Work request → For the entries below, the expected answer is the line with "-- ==== Sys2Proof/Machine/ReaderAgent.lean", the line with "batch := answer.batch", and every line between them, exactly as written, and nothing more.
The data Start Marker
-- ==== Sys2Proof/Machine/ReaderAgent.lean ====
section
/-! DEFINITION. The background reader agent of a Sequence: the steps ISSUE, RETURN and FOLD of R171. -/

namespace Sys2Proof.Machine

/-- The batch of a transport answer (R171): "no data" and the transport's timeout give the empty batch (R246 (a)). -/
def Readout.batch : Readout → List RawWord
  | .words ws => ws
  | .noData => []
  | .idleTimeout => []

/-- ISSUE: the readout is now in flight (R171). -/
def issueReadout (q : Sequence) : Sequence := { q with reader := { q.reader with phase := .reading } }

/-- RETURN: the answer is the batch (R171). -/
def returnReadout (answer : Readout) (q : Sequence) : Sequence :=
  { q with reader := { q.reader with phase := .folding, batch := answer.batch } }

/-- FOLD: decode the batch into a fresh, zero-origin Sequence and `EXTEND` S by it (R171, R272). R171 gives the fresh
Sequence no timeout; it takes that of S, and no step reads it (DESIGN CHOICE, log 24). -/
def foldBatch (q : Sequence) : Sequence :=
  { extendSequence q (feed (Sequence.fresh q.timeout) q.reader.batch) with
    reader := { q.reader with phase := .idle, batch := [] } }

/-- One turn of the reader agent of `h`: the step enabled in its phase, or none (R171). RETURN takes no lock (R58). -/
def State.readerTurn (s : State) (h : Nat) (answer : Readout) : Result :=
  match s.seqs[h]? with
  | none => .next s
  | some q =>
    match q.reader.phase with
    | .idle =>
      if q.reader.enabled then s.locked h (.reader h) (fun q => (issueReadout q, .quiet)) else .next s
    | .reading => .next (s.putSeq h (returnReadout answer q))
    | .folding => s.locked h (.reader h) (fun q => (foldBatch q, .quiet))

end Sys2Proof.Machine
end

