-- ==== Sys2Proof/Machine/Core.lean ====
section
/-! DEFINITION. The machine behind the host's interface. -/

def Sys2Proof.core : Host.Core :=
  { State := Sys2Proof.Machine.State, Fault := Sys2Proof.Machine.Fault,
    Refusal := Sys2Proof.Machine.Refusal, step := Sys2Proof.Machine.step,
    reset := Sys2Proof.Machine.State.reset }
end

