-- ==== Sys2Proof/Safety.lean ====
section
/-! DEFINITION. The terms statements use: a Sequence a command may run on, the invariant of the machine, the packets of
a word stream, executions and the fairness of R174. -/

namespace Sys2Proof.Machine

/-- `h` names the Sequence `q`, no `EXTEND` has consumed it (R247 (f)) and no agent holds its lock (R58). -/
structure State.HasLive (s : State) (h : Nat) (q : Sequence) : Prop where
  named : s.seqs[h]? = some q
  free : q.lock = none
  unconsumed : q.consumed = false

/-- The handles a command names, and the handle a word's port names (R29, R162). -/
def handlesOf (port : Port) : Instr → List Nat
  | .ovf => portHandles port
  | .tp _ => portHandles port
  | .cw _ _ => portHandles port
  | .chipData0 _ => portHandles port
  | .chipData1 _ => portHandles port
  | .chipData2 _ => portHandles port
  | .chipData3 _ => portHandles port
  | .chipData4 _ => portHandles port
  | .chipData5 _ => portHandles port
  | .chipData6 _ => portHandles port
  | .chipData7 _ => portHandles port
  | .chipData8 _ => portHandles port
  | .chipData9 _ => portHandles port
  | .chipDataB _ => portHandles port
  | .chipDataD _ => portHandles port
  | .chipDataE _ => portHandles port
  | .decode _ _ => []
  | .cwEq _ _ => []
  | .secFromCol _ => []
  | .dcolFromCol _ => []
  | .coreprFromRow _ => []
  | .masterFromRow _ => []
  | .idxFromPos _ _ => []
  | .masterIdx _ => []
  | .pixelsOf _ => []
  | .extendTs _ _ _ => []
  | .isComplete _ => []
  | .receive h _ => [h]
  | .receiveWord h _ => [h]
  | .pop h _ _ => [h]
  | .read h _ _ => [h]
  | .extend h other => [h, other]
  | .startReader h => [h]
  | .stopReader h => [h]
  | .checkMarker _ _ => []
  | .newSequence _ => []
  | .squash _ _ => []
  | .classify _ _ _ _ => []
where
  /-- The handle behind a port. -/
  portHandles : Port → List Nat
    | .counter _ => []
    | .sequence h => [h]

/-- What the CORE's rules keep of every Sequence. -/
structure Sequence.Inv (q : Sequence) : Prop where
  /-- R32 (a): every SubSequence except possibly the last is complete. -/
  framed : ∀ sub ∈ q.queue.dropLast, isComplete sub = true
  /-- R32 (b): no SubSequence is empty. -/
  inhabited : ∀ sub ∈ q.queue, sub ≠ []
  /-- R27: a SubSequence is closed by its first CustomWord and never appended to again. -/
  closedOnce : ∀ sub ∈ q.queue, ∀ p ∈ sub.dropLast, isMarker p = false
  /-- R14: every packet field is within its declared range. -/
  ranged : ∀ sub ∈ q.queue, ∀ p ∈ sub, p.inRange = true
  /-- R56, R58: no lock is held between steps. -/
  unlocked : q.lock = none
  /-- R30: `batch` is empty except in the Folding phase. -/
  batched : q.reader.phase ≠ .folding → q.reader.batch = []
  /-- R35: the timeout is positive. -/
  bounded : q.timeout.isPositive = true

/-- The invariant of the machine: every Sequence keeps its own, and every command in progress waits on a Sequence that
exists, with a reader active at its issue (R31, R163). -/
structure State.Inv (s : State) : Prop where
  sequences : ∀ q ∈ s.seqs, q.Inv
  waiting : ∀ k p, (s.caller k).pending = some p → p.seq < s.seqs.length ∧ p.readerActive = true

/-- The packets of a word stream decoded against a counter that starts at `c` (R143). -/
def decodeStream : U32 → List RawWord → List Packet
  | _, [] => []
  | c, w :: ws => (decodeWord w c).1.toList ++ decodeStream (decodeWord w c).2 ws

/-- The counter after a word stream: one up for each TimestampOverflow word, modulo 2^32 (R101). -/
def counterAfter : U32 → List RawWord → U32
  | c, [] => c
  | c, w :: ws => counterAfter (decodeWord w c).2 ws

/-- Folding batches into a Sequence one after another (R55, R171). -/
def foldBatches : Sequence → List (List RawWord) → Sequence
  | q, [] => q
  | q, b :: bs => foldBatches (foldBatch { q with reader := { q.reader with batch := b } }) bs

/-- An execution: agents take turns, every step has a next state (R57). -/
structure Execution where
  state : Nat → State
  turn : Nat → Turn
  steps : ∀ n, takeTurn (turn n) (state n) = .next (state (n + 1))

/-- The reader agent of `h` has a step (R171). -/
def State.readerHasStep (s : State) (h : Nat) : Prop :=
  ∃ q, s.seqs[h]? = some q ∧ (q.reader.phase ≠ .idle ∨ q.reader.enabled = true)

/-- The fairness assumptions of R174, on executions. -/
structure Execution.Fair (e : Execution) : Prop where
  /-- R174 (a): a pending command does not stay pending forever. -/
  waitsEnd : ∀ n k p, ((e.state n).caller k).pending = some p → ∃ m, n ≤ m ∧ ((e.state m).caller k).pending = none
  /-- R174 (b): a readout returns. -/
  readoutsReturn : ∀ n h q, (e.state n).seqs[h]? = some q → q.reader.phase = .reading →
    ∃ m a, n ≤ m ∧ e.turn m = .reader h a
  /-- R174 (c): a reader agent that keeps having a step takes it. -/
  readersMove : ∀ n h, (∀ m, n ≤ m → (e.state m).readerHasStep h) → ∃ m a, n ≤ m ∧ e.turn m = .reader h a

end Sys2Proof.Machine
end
The data End Marker
The data Start Marker
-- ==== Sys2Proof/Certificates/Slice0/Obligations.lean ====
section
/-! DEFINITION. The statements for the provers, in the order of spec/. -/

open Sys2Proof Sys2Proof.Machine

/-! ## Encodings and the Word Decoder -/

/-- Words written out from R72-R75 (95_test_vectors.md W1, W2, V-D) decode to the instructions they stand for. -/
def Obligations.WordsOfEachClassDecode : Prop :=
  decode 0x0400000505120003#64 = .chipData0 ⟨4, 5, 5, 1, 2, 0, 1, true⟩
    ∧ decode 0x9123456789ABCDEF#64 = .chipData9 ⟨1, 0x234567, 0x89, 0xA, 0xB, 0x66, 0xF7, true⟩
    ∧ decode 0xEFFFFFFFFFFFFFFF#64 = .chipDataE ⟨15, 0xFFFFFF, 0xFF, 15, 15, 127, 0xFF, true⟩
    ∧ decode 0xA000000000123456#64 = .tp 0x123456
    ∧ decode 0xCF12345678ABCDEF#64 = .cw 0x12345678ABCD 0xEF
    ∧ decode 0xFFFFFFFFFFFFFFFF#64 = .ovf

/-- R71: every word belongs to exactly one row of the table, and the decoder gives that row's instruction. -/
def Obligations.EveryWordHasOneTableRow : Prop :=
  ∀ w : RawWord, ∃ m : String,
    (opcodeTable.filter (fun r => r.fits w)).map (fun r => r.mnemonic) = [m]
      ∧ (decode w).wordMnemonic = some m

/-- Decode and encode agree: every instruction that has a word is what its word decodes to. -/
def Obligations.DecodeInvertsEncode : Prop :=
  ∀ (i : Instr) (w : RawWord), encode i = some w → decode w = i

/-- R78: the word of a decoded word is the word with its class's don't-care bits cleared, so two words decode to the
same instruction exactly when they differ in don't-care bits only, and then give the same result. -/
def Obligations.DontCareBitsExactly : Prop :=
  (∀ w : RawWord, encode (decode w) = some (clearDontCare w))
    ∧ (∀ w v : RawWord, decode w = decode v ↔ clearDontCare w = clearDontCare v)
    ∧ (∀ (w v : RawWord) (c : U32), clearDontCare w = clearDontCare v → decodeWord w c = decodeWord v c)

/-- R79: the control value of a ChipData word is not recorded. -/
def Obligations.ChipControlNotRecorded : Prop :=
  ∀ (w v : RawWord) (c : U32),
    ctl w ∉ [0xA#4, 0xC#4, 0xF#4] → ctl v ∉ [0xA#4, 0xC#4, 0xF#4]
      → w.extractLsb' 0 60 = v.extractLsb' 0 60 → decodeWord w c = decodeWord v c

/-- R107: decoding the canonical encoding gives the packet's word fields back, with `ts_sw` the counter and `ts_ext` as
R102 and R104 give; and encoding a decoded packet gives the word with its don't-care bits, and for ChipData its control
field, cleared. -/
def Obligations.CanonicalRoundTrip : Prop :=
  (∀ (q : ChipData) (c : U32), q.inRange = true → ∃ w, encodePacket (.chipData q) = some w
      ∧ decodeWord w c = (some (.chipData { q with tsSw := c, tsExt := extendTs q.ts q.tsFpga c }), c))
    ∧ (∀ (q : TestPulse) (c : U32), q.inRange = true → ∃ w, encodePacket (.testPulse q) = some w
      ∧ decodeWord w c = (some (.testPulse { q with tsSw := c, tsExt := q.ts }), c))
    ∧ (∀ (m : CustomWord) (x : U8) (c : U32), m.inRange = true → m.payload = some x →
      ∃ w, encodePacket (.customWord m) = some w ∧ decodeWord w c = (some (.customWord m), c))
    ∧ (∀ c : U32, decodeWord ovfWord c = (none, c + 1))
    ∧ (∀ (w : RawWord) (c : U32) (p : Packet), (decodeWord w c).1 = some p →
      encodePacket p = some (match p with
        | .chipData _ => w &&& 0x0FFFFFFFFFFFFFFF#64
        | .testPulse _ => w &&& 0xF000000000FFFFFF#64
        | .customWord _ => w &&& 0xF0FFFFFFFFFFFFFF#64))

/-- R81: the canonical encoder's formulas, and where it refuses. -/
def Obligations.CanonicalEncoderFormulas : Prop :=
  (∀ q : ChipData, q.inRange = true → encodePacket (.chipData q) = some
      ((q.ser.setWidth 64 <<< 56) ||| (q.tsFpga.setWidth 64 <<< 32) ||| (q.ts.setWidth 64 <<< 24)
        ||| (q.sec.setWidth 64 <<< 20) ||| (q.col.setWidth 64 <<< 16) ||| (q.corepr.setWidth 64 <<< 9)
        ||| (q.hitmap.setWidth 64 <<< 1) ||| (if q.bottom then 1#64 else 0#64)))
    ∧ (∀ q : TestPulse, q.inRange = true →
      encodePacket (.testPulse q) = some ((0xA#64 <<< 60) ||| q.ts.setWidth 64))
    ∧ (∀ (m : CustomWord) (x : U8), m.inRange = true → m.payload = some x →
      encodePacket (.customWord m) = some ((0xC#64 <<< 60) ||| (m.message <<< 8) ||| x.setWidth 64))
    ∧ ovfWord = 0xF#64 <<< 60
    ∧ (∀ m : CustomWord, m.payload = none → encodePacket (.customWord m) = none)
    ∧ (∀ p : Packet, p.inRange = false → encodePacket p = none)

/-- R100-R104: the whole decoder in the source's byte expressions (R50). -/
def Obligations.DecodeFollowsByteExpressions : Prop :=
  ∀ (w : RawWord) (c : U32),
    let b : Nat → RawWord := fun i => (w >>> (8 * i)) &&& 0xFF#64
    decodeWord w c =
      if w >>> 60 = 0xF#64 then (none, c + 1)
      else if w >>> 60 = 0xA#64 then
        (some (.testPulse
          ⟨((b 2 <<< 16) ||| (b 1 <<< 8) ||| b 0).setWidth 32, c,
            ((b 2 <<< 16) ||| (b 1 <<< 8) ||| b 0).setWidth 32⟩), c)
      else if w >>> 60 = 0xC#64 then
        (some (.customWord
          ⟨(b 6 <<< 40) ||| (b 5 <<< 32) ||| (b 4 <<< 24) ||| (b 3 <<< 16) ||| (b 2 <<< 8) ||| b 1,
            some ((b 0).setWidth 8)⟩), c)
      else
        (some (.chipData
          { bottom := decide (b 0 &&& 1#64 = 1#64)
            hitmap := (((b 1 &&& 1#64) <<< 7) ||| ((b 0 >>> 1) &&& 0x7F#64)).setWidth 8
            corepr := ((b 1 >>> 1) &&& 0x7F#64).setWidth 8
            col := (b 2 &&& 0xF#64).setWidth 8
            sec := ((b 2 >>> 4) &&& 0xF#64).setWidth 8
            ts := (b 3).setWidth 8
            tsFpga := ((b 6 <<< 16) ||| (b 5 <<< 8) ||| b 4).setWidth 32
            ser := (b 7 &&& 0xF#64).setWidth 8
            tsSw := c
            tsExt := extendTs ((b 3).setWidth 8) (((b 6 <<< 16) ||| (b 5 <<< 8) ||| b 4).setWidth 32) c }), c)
The data End Marker
Response to the exercise →
-- ==== Sys2Proof/Machine/ReaderAgent.lean ====
section
/-! DEFINITION. The background reader agent of a Sequence: the steps ISSUE, RETURN and FOLD of R171. -/

namespace Sys2Proof.Machine

/-- The batch of a transport answer (R171): "no data" and the transport's timeout give the empty batch (R246 (a)). -/
def Readout.batch : Readout → List RawWord
  | .words ws => ws
  | .noData => []
  | .idleTimeout => []

/-- ISSUE: the readout is now in flight (R171). -/
def issueReadout (q : Sequence) : Sequence := { q with reader := { q.reader with phase := .reading } }

/-- RETURN: the answer is the batch (R171). -/
def returnReadout (answer : Readout) (q : Sequence) : Sequence :=
  { q with reader := { q.reader with phase := .folding, batch := answer.batch } }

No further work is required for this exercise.